▶ [What needs to be done]: From the entries below, copy every line holding the word "mergeable".

[Data Boundary: Start]

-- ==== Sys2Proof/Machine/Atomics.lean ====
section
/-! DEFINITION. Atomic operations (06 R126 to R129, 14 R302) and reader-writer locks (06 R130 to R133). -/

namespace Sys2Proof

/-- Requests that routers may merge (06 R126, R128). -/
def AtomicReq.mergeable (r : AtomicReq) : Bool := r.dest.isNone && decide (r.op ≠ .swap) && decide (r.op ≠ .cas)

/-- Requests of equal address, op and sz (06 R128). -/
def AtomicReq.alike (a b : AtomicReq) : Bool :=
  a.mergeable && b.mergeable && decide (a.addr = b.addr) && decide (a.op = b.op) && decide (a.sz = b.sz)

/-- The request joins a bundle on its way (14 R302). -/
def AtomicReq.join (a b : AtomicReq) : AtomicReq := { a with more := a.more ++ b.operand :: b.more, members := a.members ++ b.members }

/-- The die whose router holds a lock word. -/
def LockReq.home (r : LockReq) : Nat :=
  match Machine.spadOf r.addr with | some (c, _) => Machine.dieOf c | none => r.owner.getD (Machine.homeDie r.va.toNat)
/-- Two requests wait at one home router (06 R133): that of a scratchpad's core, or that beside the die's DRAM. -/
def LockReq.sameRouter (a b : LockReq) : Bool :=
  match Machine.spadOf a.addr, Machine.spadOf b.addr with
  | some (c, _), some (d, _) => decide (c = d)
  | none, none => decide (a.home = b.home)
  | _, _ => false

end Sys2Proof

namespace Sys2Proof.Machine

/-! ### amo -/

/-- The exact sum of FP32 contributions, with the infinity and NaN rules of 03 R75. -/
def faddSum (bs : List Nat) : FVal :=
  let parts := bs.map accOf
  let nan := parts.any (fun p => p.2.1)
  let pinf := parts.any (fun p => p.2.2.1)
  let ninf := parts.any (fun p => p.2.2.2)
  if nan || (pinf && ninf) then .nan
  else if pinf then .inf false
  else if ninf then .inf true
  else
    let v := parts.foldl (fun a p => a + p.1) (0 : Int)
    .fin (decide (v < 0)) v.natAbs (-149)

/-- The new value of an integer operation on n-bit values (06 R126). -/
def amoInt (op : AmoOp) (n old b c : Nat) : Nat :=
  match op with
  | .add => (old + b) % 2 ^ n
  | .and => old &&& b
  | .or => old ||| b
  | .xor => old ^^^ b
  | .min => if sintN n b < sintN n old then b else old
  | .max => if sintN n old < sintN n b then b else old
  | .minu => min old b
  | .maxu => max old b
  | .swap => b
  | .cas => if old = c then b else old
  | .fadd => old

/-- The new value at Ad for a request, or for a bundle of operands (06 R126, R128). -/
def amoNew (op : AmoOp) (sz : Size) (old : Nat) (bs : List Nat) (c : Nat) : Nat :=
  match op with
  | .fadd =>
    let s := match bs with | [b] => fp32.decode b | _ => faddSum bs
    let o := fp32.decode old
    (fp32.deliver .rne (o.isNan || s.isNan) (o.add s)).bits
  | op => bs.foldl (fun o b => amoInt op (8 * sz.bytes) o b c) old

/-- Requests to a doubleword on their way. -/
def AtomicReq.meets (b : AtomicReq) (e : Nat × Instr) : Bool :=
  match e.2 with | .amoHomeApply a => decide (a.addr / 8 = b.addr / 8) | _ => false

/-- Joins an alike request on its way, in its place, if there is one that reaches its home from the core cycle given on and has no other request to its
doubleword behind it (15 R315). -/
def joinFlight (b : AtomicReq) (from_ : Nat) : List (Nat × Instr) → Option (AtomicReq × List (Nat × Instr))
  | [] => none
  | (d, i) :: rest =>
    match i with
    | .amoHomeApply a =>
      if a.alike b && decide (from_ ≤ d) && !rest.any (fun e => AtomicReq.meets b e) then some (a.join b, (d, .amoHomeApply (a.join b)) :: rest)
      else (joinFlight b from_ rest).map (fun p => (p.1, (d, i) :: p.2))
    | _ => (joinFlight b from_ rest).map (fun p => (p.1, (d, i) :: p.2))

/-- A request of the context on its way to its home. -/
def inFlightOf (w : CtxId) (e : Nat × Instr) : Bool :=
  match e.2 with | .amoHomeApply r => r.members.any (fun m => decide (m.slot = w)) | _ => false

[Data Boundary: End]

▶ [Written response]:
def AtomicReq.mergeable (r : AtomicReq) : Bool := r.dest.isNone && decide (r.op ≠ .swap) && decide (r.op ≠ .cas)
  a.mergeable && b.mergeable && decide (a.addr = b.addr) && decide (a.op = b.op) && decide (a.sz = b.sz)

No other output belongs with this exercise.